@[simp] theorem Dev.modDict_regs (d : Dev) (f : DictState → DictState) : (d.modDict f).regs = d.regs := rfl
@[simp] theorem Dev.modDict_now (d : Dev) (f : DictState → DictState) : (d.modDict f).now = d.now := rfl
@[simp] theorem Dev.modDict_free (d : Dev) (f : DictState → DictState) : (d.modDict f).free = d.free := rfl
@[simp] theorem Dev.modDict_bus (d : Dev) (f : DictState → DictState) : (d.modDict f).bus = d.bus := rfl
@[simp] theorem Dev.modDict_access (d : Dev) (f : DictState → DictState) : (d.modDict f).access = d.access := rfl
@[simp] theorem Dev.modDict_raised (d : Dev) (f : DictState → DictState) : (d.modDict f).raised = d.raised := rfl
@[simp] theorem Dev.modDict_edges (d : Dev) (f : DictState → DictState) : (d.modDict f).edges = d.edges := rfl
@[simp] theorem Dev.modDict_lands (d : Dev) (f : DictState → DictState) : (d.modDict f).lands = d.lands := rfl
@[simp] theorem Dev.modDict_pier (d : Dev) (f : DictState → DictState) : (d.modDict f).pier = d.pier := rfl
@[simp] theorem Dev.modDict_resp (d : Dev) (f : DictState → DictState) : (d.modDict f).resp = d.resp := rfl
@[simp] theorem Dev.modDict_capTrig (d : Dev) (f : DictState → DictState) : (d.modDict f).capTrig = d.capTrig := rfl
@[simp] theorem Dev.modDict_dma (d : Dev) (f : DictState → DictState) : (d.modDict f).dma = d.dma := rfl
@[simp] theorem Dev.modDict_nv (d : Dev) (f : DictState → DictState) : (d.modDict f).nv = d.nv := rfl
@[simp] theorem Dev.modDict_vol_start (d : Dev) (f : DictState → DictState) : (d.modDict f).vol.start = d.vol.start := rfl
@[simp] theorem Dev.modDict_vol_ana (d : Dev) (f : DictState → DictState) : (d.modDict f).vol.ana = d.vol.ana := rfl
@[simp] theorem Dev.modDict_vol_pos (d : Dev) (f : DictState → DictState) : (d.modDict f).vol.pos = d.vol.pos := rfl
@[simp] theorem Dev.modDict_vol_eng (d : Dev) (f : DictState → DictState) : (d.modDict f).vol.eng = d.vol.eng := rfl
@[simp] theorem Dev.modDict_vol_ce (d : Dev) (f : DictState → DictState) : (d.modDict f).vol.ce = d.vol.ce := rfl
@[simp] theorem Dev.modDict_vol_mod (d : Dev) (f : DictState → DictState) : (d.modDict f).vol.mod = d.vol.mod := rfl
@[simp] theorem Dev.modDict_vol_gl (d : Dev) (f : DictState → DictState) : (d.modDict f).vol.gl = d.vol.gl := rfl
@[simp] theorem Dev.modDict_vol_objs (d : Dev) (f : DictState → DictState) : (d.modDict f).vol.objs = d.vol.objs := rfl
@[simp] theorem Dev.modDict_vol_stopTimed (d : Dev) (f : DictState → DictState) : (d.modDict f).vol.stopTimed = d.vol.stopTimed := rfl
@[simp] theorem Dev.modDict_vol_th (d : Dev) (f : DictState → DictState) : (d.modDict f).vol.th = d.vol.th := rfl
@[simp] theorem Dev.modDict_vol_safe (d : Dev) (f : DictState → DictState) : (d.modDict f).vol.safe = d.vol.safe := rfl
@[simp] theorem Dev.modDict_vol_net (d : Dev) (f : DictState → DictState) : (d.modDict f).vol.net = d.vol.net := rfl
@[simp] theorem Dev.modDict_vol_flt (d : Dev) (f : DictState → DictState) : (d.modDict f).vol.flt = d.vol.flt := rfl
@[simp] theorem Dev.modDict_vol_ks (d : Dev) (f : DictState → DictState) : (d.modDict f).vol.ks = d.vol.ks := rfl
@[simp] theorem Dev.modDict_vol_lg (d : Dev) (f : DictState → DictState) : (d.modDict f).vol.lg = d.vol.lg := rfl
@[simp] theorem Dev.modDict_vol_cap (d : Dev) (f : DictState → DictState) : (d.modDict f).vol.cap = d.vol.cap := rfl
@[simp] theorem Dev.modDict_vol_dict (d : Dev) (f : DictState → DictState) : (d.modDict f).vol.dict = f d.vol.dict := rfl
@[simp] theorem Dev.modDict_get (d : Dev) (f : DictState → DictState) (g : Fld) : (d.modDict f).get g = d.get g := rfl
@[simp] theorem Dev.modDict_bit (d : Dev) (f : DictState → DictState) (g : Fld) : (d.modDict f).bit g = d.bit g := rfl

@[simp] theorem Dev.modLg_regs (d : Dev) (f : LedgerState → LedgerState) : (d.modLg f).regs = d.regs := rfl
@[simp] theorem Dev.modLg_now (d : Dev) (f : LedgerState → LedgerState) : (d.modLg f).now = d.now := rfl
@[simp] theorem Dev.modLg_free (d : Dev) (f : LedgerState → LedgerState) : (d.modLg f).free = d.free := rfl
@[simp] theorem Dev.modLg_bus (d : Dev) (f : LedgerState → LedgerState) : (d.modLg f).bus = d.bus := rfl
@[simp] theorem Dev.modLg_access (d : Dev) (f : LedgerState → LedgerState) : (d.modLg f).access = d.access := rfl
@[simp] theorem Dev.modLg_raised (d : Dev) (f : LedgerState → LedgerState) : (d.modLg f).raised = d.raised := rfl
@[simp] theorem Dev.modLg_edges (d : Dev) (f : LedgerState → LedgerState) : (d.modLg f).edges = d.edges := rfl
@[simp] theorem Dev.modLg_lands (d : Dev) (f : LedgerState → LedgerState) : (d.modLg f).lands = d.lands := rfl
@[simp] theorem Dev.modLg_pier (d : Dev) (f : LedgerState → LedgerState) : (d.modLg f).pier = d.pier := rfl
@[simp] theorem Dev.modLg_resp (d : Dev) (f : LedgerState → LedgerState) : (d.modLg f).resp = d.resp := rfl
@[simp] theorem Dev.modLg_capTrig (d : Dev) (f : LedgerState → LedgerState) : (d.modLg f).capTrig = d.capTrig := rfl
@[simp] theorem Dev.modLg_dma (d : Dev) (f : LedgerState → LedgerState) : (d.modLg f).dma = d.dma := rfl
@[simp] theorem Dev.modLg_nv (d : Dev) (f : LedgerState → LedgerState) : (d.modLg f).nv = d.nv := rfl
@[simp] theorem Dev.modLg_vol_start (d : Dev) (f : LedgerState → LedgerState) : (d.modLg f).vol.start = d.vol.start := rfl
@[simp] theorem Dev.modLg_vol_ana (d : Dev) (f : LedgerState → LedgerState) : (d.modLg f).vol.ana = d.vol.ana := rfl
@[simp] theorem Dev.modLg_vol_pos (d : Dev) (f : LedgerState → LedgerState) : (d.modLg f).vol.pos = d.vol.pos := rfl
@[simp] theorem Dev.modLg_vol_eng (d : Dev) (f : LedgerState → LedgerState) : (d.modLg f).vol.eng = d.vol.eng := rfl
@[simp] theorem Dev.modLg_vol_ce (d : Dev) (f : LedgerState → LedgerState) : (d.modLg f).vol.ce = d.vol.ce := rfl
@[simp] theorem Dev.modLg_vol_mod (d : Dev) (f : LedgerState → LedgerState) : (d.modLg f).vol.mod = d.vol.mod := rfl
@[simp] theorem Dev.modLg_vol_gl (d : Dev) (f : LedgerState → LedgerState) : (d.modLg f).vol.gl = d.vol.gl := rfl
@[simp] theorem Dev.modLg_vol_objs (d : Dev) (f : LedgerState → LedgerState) : (d.modLg f).vol.objs = d.vol.objs := rfl
@[simp] theorem Dev.modLg_vol_stopTimed (d : Dev) (f : LedgerState → LedgerState) : (d.modLg f).vol.stopTimed = d.vol.stopTimed := rfl
@[simp] theorem Dev.modLg_vol_th (d : Dev) (f : LedgerState → LedgerState) : (d.modLg f).vol.th = d.vol.th := rfl
@[simp] theorem Dev.modLg_vol_safe (d : Dev) (f : LedgerState → LedgerState) : (d.modLg f).vol.safe = d.vol.safe := rfl
@[simp] theorem Dev.modLg_vol_net (d : Dev) (f : LedgerState → LedgerState) : (d.modLg f).vol.net = d.vol.net := rfl
@[simp] theorem Dev.modLg_vol_flt (d : Dev) (f : LedgerState → LedgerState) : (d.modLg f).vol.flt = d.vol.flt := rfl
@[simp] theorem Dev.modLg_vol_ks (d : Dev) (f : LedgerState → LedgerState) : (d.modLg f).vol.ks = d.vol.ks := rfl
@[simp] theorem Dev.modLg_vol_dict (d : Dev) (f : LedgerState → LedgerState) : (d.modLg f).vol.dict = d.vol.dict := rfl
@[simp] theorem Dev.modLg_vol_cap (d : Dev) (f : LedgerState → LedgerState) : (d.modLg f).vol.cap = d.vol.cap := rfl
@[simp] theorem Dev.modLg_vol_lg (d : Dev) (f : LedgerState → LedgerState) : (d.modLg f).vol.lg = f d.vol.lg := rfl
@[simp] theorem Dev.modLg_get (d : Dev) (f : LedgerState → LedgerState) (g : Fld) : (d.modLg f).get g = d.get g := rfl
@[simp] theorem Dev.modLg_bit (d : Dev) (f : LedgerState → LedgerState) (g : Fld) : (d.modLg f).bit g = d.bit g := rfl
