theorem exec_domainGateWrite {s : State} {m : Master} {n : Fin 9} (v : Bool) (hm : s.dev.accessAllowed m (0x40000100 + 4 * n) true = true) :
    CompletesMem (.domainGateWrite m n v) s (s.dev.gateWrite n v s.mem).1 (s.dev.gateWrite n v s.mem).2 := by
  show execDomainGateWrite m n v s = _
  unfold execDomainGateWrite State.liftMem
  simp only [hm]
  rfl

theorem Dev.gateWrite_fixed (d : Dev) {n : Fin 9} (v : Bool) (mem : Mem) (hn : n ∈ ([2, 4] : List (Fin 9))) :
    d.gateWrite n v mem = (d.busOk 0, mem) :=
  if_pos (by simpa using hn)

theorem Dev.gateWrite_refused {d : Dev} {n : Fin 9} (mem : Mem) (hn : n ∈ ([0, 3, 5, 6] : List (Fin 9))) (hb : d.anyBridgeActive = true) :
    d.gateWrite n true mem = ((d.set (CPM.DOMCTL_REFUSED n) 1).busOk 0, mem) := by
  have hn' : n = 0 ∨ n = 3 ∨ n = 5 ∨ n = 6 := by simpa using hn
  have hfix : ¬(n = 2 ∨ n = 4) := by omega
  have href : d.gateRefused n true = true := by simp [Dev.gateRefused, hb, or_assoc, hn']
  rw [Dev.gateWrite, if_neg hfix, if_pos href]

theorem Dev.gateWrite_accepted {d : Dev} {n : Fin 9} {v : Bool} (mem : Mem) (hn : n ≠ 2 ∧ n ≠ 4)
    (hv : v = false ∨ n ∈ ([1, 7, 8] : List (Fin 9)) ∨ d.anyBridgeActive = false) : d.gateWrite n v mem = d.gateAndTime n v mem := by
  have hacc : ¬ d.gateRefused n v = true := by
    obtain rfl | hn' | hb := hv
    · exact Bool.false_ne_true
    · have hn3 : n = 1 ∨ n = 7 ∨ n = 8 := by simpa using hn'
      have hne : n ≠ 0 ∧ n ≠ 3 ∧ n ≠ 5 ∧ n ≠ 6 := by omega
      simp [Dev.gateRefused, hne]
    · simp [Dev.gateRefused, hb]
  rw [Dev.gateWrite, if_neg (by omega), if_neg hacc]

/-- A gate of another domain than NETCLK changes that domain alone. -/
theorem Dev.gateWrite_other {d : Dev} {n : Fin 9} {v : Bool} (mem : Mem) (hn : n ∉ ([2, 4, 7] : List (Fin 9)))
    (hv : v = false ∨ n ∈ ([1, 8] : List (Fin 9)) ∨ d.anyBridgeActive = false) : d.gateWrite n v mem = (d.gateClock n v, mem) := by
  have hn' : n ≠ 2 ∧ n ≠ 4 ∧ n ≠ 7 := by simpa using hn
  have hsub : ([1, 8] : List (Fin 9)) ⊆ [1, 7, 8] := by decide
  rw [Dev.gateWrite_accepted mem ⟨hn'.1, hn'.2.1⟩ (hv.imp_right (Or.imp_left fun h => hsub h))]
  simp [Dev.gateAndTime, d.gateClock_netclkRuns_ne n v hn'.2.2.symm]

/-- Gating NETCLK latches the timebase and the keep-alive count (R468). -/
theorem exec_domainGateWrite_netclkOff {s : State} {m : Master} (hm : s.dev.accessAllowed m 0x4000011C true = true) (hrun : s.dev.netclkRuns = true) :
    CompletesMem (.domainGateWrite m 7 true) s (((s.dev.set (CPM.DOMCTL_GATE 7) 1).set (CPM.DOMCTL_ACTIVE 7) 0).busOk 0)
      ((s.mem.writeLE 0x30000040 8 (s.dev.get TB.CNT_W)).writeLE 0x30000048 8 (s.dev.get PIER.KACNT_W)) := by
  have hex := exec_domainGateWrite (n := 7) true hm
  have hoff : s.dev.gateAndTime 7 true s.mem = (s.dev.gateClock 7 true, latchTime s.dev s.mem) := by
    simp [Dev.gateAndTime, s.dev.gateClock_netclkRuns_same, hrun]
  rwa [Dev.gateWrite_accepted s.mem (by decide) (.inr (.inl (by decide))), hoff] at hex

/-- Ungating NETCLK corrects the timebase, with its source 382 (R468). -/
theorem exec_domainGateWrite_netclkOn {s : State} {m : Master} (hm : s.dev.accessAllowed m 0x4000011C true = true) (hrun : s.dev.netclkRuns = false)
    (hup : s.dev.domainUp 7 = true) :
    Completes (.domainGateWrite m 7 false) s
      ((((s.dev.set (CPM.DOMCTL_GATE 7) 0).set (CPM.DOMCTL_ACTIVE 7) 1).busOk 0).correctTime s.mem) := by
  have hout : s.dev.running = true := by
    simp only [Dev.accessAllowed, Dev.masterExists, Bool.and_eq_true] at hm
    exact hm.1.1
  have hex := exec_domainGateWrite (n := 7) false hm
  have hclk : s.dev.gateClock 7 false = ((s.dev.set (CPM.DOMCTL_GATE 7) 0).set (CPM.DOMCTL_ACTIVE 7) 1).busOk 0 := by
    have hup' : s.dev.domainUp (clockDomain 7) = true := hup
    unfold Dev.gateClock
    rw [hup']
    rfl
  have hon : s.dev.gateAndTime 7 false s.mem = ((s.dev.gateClock 7 false).correctTime s.mem, s.mem) := by
    simp [Dev.gateAndTime, s.dev.gateClock_netclkRuns_same, hrun, hup, hout]
  rwa [Dev.gateWrite_accepted s.mem (by decide) (.inl rfl), hon, hclk] at hex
--------------------------------------------------
*Aim of the task*. Where in the entries does the word "CompletesMem" occur? Copy out each line that has it.

*Answer box*.
    CompletesMem (.domainGateWrite m n v) s (s.dev.gateWrite n v s.mem).1 (s.dev.gateWrite n v s.mem).2 := by
    CompletesMem (.domainGateWrite m 7 true) s (((s.dev.set (CPM.DOMCTL_GATE 7) 1).set (CPM.DOMCTL_ACTIVE 7) 0).busOk 0)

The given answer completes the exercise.